Вита сидела, не жива, не мертва. Она даже дышать боялась. Она и не заметила, как из её правого глаза выбежала одинокая маленькая слезинка, проскользнула по щеке, задела уголок рта и сорвалась вниз. Вита никогда не видела, как плачут мужчины. Она и представить себе не могла, что это настолько тяжёлое и страшное в своей безысходности зрелище. Вита поняла, что плач женщин и детей не имеет ничего общего с полузадушенными сорванными мужскими рыданиями. На краткий миг ей стало неимоверно стыдно, что она явилась невольной свидетельницей слёз Корина. Ей даже стало страшно. Она не раз видела, как плачут мальчишки по той или иной причине, как ревут маленькие дети, как смахивают слёзы в платочки старики, как истерически рыдают девушки. Мужской плач она наблюдала впервые в жизни.
Корин был, по сути, ещё мальчишкой, но уже плакал, как взрослый. Как мужчина.
Вита прочистила горло и тихо сказала:
- Всё нормально… Я тоже, бывает, плачу. У меня, хочешь, верь, хочешь, нет, не такая уж и весёлая жизнь была. Дома… Там, где раньше был мой дом, мне часто приходилось бороться. С родителями, с миром, с собой. Я знаю, что иногда бывает очень погано на душе, очень мерзко. И единственное, что хоть как-то спасает, это плач. Я понимаю, что мои слова звучат для тебя неискренне… Ещё бы! Моя жизнь, даже такая дерьмовая, при любом раскладе была намного легче и уютней, чем у тебя. Но на душе у меня от этого легче не становилось.
- Я не жалуюсь на свою жизнь, - пробубнил Корин, не отворачиваясь от стены. – Я был всем доволен. Подозреваю, что по сравнению с твоим домом, мой выглядел жалкой лачугой. А мы сами, рядом с такими, как ты, последними нищими. Но я был счастлив! Понимаешь? Счастлив! Я любил своих родителей и сестрёнку с братом. Мне было достаточно того, что с ними всё хорошо! Это было самым главным.

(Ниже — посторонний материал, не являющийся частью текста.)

-- ==== Sys2Proof/Laws/InvMgmt.lean ====
section
/-! SUPPORT. The invariant is kept by the operations of Machine/Mgmt.lean. -/

set_option linter.all false

namespace Sys2Proof.Machine

theorem State.modMb_inv {s : State} {a1 : MgmtBus → MgmtBus} (h0 : s.Inv)
    (h1 : (a1 s.mb).ports.length = s.mb.ports.length) : (s.modMb a1).Inv :=
  { (show Kept s.objs _ _ _ _ _ _ _ _ _ _ _ _ from h0) with buses := h1.trans h0.buses }

theorem State.sendMb_inv {s : State} {a1 : Output} (h0 : s.Inv) : (State.sendMb s a1).Inv := by
  unfold State.sendMb
  repeat' first
    | with_reducible assumption
    | with_reducible apply State.emit_inv
    | with_reducible apply foldl_inv
    | (with_reducible intro _)
    | (with_reducible apply State.Inv.ofParts; with_reducible refine State.Inv.parts ?_; with_reducible assumption)
    | (extract_lets +onlyGivenNames x; clear_value (hx : x = _); refine (fun hw : x.Inv => ?_) ((congrArg State.Inv hx).mpr ?_); clear hx)
    | (fail_if_no_progress extract_lets +onlyGivenNames x)
    | (with_reducible refine PairInv.use (by assumption) ?_)
    | (with_reducible refine OptPairInv.use (by assumption) ?_)
    | (with_reducible refine OptInv.use (by assumption) ?_)
    | (with_reducible refine ExInv.use (by assumption) ?_)
    | (with_reducible refine OutInv.use (by assumption) ?_)
    | split
    | (with_reducible apply State.Inv.ofParts; (first | rw [List.length_map] | rw [List.length_modify] | rw [List.length_set] | rw [List.length_mapIdx]); with_reducible refine State.Inv.parts ?_; with_reducible assumption)
    | (clear_value x; split)
    | (clear_value *; split)
    | (with_reducible apply PairInv.mk)
    | (with_reducible refine Eq.symm ?_; rfl)
    | (simp only [State.Inv.mk_iff]; refine State.Inv.parts ?_)
    | (simp only [List.length_map, List.length_modify, List.length_set])

theorem State.changeBus_inv {s : State} {a1 : ℕ} (h0 : s.Inv) : (State.changeBus s a1).Inv := by
  unfold State.changeBus
  repeat' first
    | with_reducible assumption
    | with_reducible apply State.setNat_inv
    | with_reducible apply State.modMb_inv
    | with_reducible apply State.sendMb_inv
    | with_reducible apply State.note_inv
    | with_reducible apply State.queueEmcy_inv
    | with_reducible apply foldl_inv
    | (with_reducible intro _)
    | (with_reducible apply State.Inv.ofParts; with_reducible refine State.Inv.parts ?_; with_reducible assumption)
    | (extract_lets +onlyGivenNames x; clear_value (hx : x = _); refine (fun hw : x.Inv => ?_) ((congrArg State.Inv hx).mpr ?_); clear hx)
    | (fail_if_no_progress extract_lets +onlyGivenNames x)
    | (with_reducible refine PairInv.use (by assumption) ?_)
    | (with_reducible refine OptPairInv.use (by assumption) ?_)
    | (with_reducible refine OptInv.use (by assumption) ?_)
    | (with_reducible refine ExInv.use (by assumption) ?_)
    | (with_reducible refine OutInv.use (by assumption) ?_)
    | split
    | (with_reducible apply State.Inv.ofParts; (first | rw [List.length_map] | rw [List.length_modify] | rw [List.length_set] | rw [List.length_mapIdx]); with_reducible refine State.Inv.parts ?_; with_reducible assumption)
    | (clear_value x; split)
    | (clear_value *; split)
    | (with_reducible apply PairInv.mk)
    | (with_reducible refine Eq.symm ?_; rfl)
    | (simp only [State.Inv.mk_iff]; refine State.Inv.parts ?_)
    | (simp only [List.length_map, List.length_modify, List.length_set])

theorem State.leaveBus_inv {s : State} {a1 : ℕ} (h0 : s.Inv) : (State.leaveBus s a1).Inv := by
  unfold State.leaveBus
  repeat' first
    | with_reducible assumption
    | with_reducible apply State.noteErrorRegister_inv
    | with_reducible apply State.changeBus_inv
    | with_reducible apply foldl_inv
    | (with_reducible intro _)
    | (with_reducible apply State.Inv.ofParts; with_reducible refine State.Inv.parts ?_; with_reducible assumption)
    | (extract_lets +onlyGivenNames x; clear_value (hx : x = _); refine (fun hw : x.Inv => ?_) ((congrArg State.Inv hx).mpr ?_); clear hx)
    | (fail_if_no_progress extract_lets +onlyGivenNames x)
    | (with_reducible refine PairInv.use (by assumption) ?_)
    | (with_reducible refine OptPairInv.use (by assumption) ?_)
    | (with_reducible refine OptInv.use (by assumption) ?_)
    | (with_reducible refine ExInv.use (by assumption) ?_)
    | (with_reducible refine OutInv.use (by assumption) ?_)
    | split
    | (with_reducible apply State.Inv.ofParts; (first | rw [List.length_map] | rw [List.length_modify] | rw [List.length_set] | rw [List.length_mapIdx]); with_reducible refine State.Inv.parts ?_; with_reducible assumption)
    | (clear_value x; split)
    | (clear_value *; split)
    | (with_reducible apply PairInv.mk)
    | (with_reducible refine Eq.symm ?_; rfl)
    | (simp only [State.Inv.mk_iff]; refine State.Inv.parts ?_)
    | (simp only [List.length_map, List.length_modify, List.length_set])

theorem State.checkConsumers_inv {s : State} (h0 : s.Inv) : (State.checkConsumers s).Inv := by
  unfold State.checkConsumers
  repeat' first
    | with_reducible assumption
    | with_reducible apply State.changeBus_inv
    | with_reducible apply foldl_inv
    | (with_reducible intro _)
    | (with_reducible apply State.Inv.ofParts; with_reducible refine State.Inv.parts ?_; with_reducible assumption)
    | (extract_lets +onlyGivenNames x; clear_value (hx : x = _); refine (fun hw : x.Inv => ?_) ((congrArg State.Inv hx).mpr ?_); clear hx)
    | (fail_if_no_progress extract_lets +onlyGivenNames x)
    | (with_reducible refine PairInv.use (by assumption) ?_)
    | (with_reducible refine OptPairInv.use (by assumption) ?_)
    | (with_reducible refine OptInv.use (by assumption) ?_)
    | (with_reducible refine ExInv.use (by assumption) ?_)
    | (with_reducible refine OutInv.use (by assumption) ?_)
    | split
    | (with_reducible apply State.Inv.ofParts; (first | rw [List.length_map] | rw [List.length_modify] | rw [List.length_set] | rw [List.length_mapIdx]); with_reducible refine State.Inv.parts ?_; with_reducible assumption)
    | (clear_value x; split)
    | (clear_value *; split)
    | (with_reducible apply PairInv.mk)
    | (with_reducible refine Eq.symm ?_; rfl)
    | (simp only [State.Inv.mk_iff]; refine State.Inv.parts ?_)
    | (simp only [List.length_map, List.length_modify, List.length_set])

theorem execBusOff_inv {a0 : ℕ} {s : State} (h1 : s.Inv) : OutInv (execBusOff a0 s) := by
  unfold execBusOff
  repeat' first
    | with_reducible assumption
    | with_reducible apply State.modBus_inv
    | with_reducible apply State.bump_inv
    | with_reducible apply State.raiseFault_inv
    | with_reducible apply State.setNat_inv
    | with_reducible apply State.leaveBus_inv
    | with_reducible apply OutInv.next
    | with_reducible apply OutInv.fault
    | with_reducible apply OutInv.refused
    | with_reducible apply foldl_inv
    | (with_reducible intro _)
    | (with_reducible apply State.Inv.ofParts; with_reducible refine State.Inv.parts ?_; with_reducible assumption)
    | (extract_lets +onlyGivenNames x; clear_value (hx : x = _); refine (fun hw : x.Inv => ?_) ((congrArg State.Inv hx).mpr ?_); clear hx)
    | (fail_if_no_progress extract_lets +onlyGivenNames x)
    | (with_reducible refine PairInv.use (by assumption) ?_)
    | (with_reducible refine OptPairInv.use (by assumption) ?_)
    | (with_reducible refine OptInv.use (by assumption) ?_)
    | (with_reducible refine ExInv.use (by assumption) ?_)
    | (with_reducible refine OutInv.use (by assumption) ?_)
    | split
    | (with_reducible apply State.Inv.ofParts; (first | rw [List.length_map] | rw [List.length_modify] | rw [List.length_set] | rw [List.length_mapIdx]); with_reducible refine State.Inv.parts ?_; with_reducible assumption)
    | (clear_value x; split)
    | (clear_value *; split)
    | (with_reducible apply PairInv.mk)
    | (with_reducible refine Eq.symm ?_; rfl)
    | (simp only [State.Inv.mk_iff]; refine State.Inv.parts ?_)
    | (simp only [List.length_map, List.length_modify, List.length_set])

theorem execBusOffRecoveryStart_inv {a0 : ℕ} {s : State} (h1 : s.Inv) : OutInv (execBusOffRecoveryStart a0 s) := by
  unfold execBusOffRecoveryStart
  repeat' first
    | with_reducible assumption
    | with_reducible apply State.setNat_inv
    | with_reducible apply OutInv.next
    | with_reducible apply OutInv.fault
    | with_reducible apply OutInv.refused
    | with_reducible apply foldl_inv
    | (with_reducible intro _)
    | (with_reducible apply State.Inv.ofParts; with_reducible refine State.Inv.parts ?_; with_reducible assumption)
    | (extract_lets +onlyGivenNames x; clear_value (hx : x = _); refine (fun hw : x.Inv => ?_) ((congrArg State.Inv hx).mpr ?_); clear hx)
    | (fail_if_no_progress extract_lets +onlyGivenNames x)
    | (with_reducible refine PairInv.use (by assumption) ?_)
    | (with_reducible refine OptPairInv.use (by assumption) ?_)
    | (with_reducible refine OptInv.use (by assumption) ?_)
    | (with_reducible refine ExInv.use (by assumption) ?_)
    | (with_reducible refine OutInv.use (by assumption) ?_)
    | split
    | (with_reducible apply State.Inv.ofParts; (first | rw [List.length_map] | rw [List.length_modify] | rw [List.length_set] | rw [List.length_mapIdx]); with_reducible refine State.Inv.parts ?_; with_reducible assumption)
    | (clear_value x; split)
    | (clear_value *; split)
    | (with_reducible apply PairInv.mk)
    | (with_reducible refine Eq.symm ?_; rfl)
    | (simp only [State.Inv.mk_iff]; refine State.Inv.parts ?_)
    | (simp only [List.length_map, List.length_modify, List.length_set])

theorem execBusOffRecovered_inv {a0 : ℕ} {s : State} (h1 : s.Inv) : OutInv (execBusOffRecovered a0 s) := by
  unfold execBusOffRecovered
  repeat' first
    | with_reducible assumption
    | with_reducible apply State.setNat_inv
    | with_reducible apply State.noteErrorRegister_inv
    | with_reducible apply State.queueEmcy_inv
    | with_reducible apply OutInv.next
    | with_reducible apply OutInv.fault
    | with_reducible apply OutInv.refused
    | with_reducible apply foldl_inv
    | (with_reducible intro _)
    | (with_reducible apply State.Inv.ofParts; with_reducible refine State.Inv.parts ?_; with_reducible assumption)
    | (extract_lets +onlyGivenNames x; clear_value (hx : x = _); refine (fun hw : x.Inv => ?_) ((congrArg State.Inv hx).mpr ?_); clear hx)
    | (fail_if_no_progress extract_lets +onlyGivenNames x)
    | (with_reducible refine PairInv.use (by assumption) ?_)
    | (with_reducible refine OptPairInv.use (by assumption) ?_)
    | (with_reducible refine OptInv.use (by assumption) ?_)
    | (with_reducible refine ExInv.use (by assumption) ?_)
    | (with_reducible refine OutInv.use (by assumption) ?_)
    | split
    | (with_reducible apply State.Inv.ofParts; (first | rw [List.length_map] | rw [List.length_modify] | rw [List.length_set] | rw [List.length_mapIdx]); with_reducible refine State.Inv.parts ?_; with_reducible assumption)
    | (clear_value x; split)
    | (clear_value *; split)
    | (with_reducible apply PairInv.mk)
    | (with_reducible refine Eq.symm ?_; rfl)
    | (simp only [State.Inv.mk_iff]; refine State.Inv.parts ?_)
    | (simp only [List.length_map, List.length_modify, List.length_set])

И мне нравилась моя жизнь! Но я… Я, дурак, всегда хотел чего-то большего, не понимая, что главное в жизни – это семья… Теперь, когда у меня никого нет, я знаю, что все мои идиотские мечты и несбыточные желания не стоят и одной жизни любимого человека!..
- Ты конечно прав, я и не спорю, - скороговоркой проговорила Вита. Ещё щёки горели. Она сама удивилась, насколько больно её уколола фраза «такими, как ты». – Семья — это очень важно в жизни каждого человека. Но надо всегда стремиться к чему-то. Надо пытаться дотянуться до недосягаемого. Познать непознанное… И никогда, слышишь, никогда не переставать мечтать! Иногда это единственное, что остаётся несчастному человеку. Кроме, разумеется, слёз…
Корин повернулся к ней. Из-под взъерошенных падающих на лоб волос на Виту уставились раскрасневшиеся глаза.
- Ты хотела сказать – несчастной девушке.
- Я хотела сказать… - Вита из всех сил старалась, чтобы её голос был твёрд. – Я хотела сказать, что прошу у тебя прощения.
Глаза Корина изумлённо округлились, словно ему сообщили, что Город Погибших Королей в одночасье разрушился до основания. Под его потрясённым взглядом Вите стало не по себе.
- Прощения?
- Именно. Иногда я бываю большущей сукой. Я это знаю. И я ничего не делаю для того, чтобы перестать ею быть.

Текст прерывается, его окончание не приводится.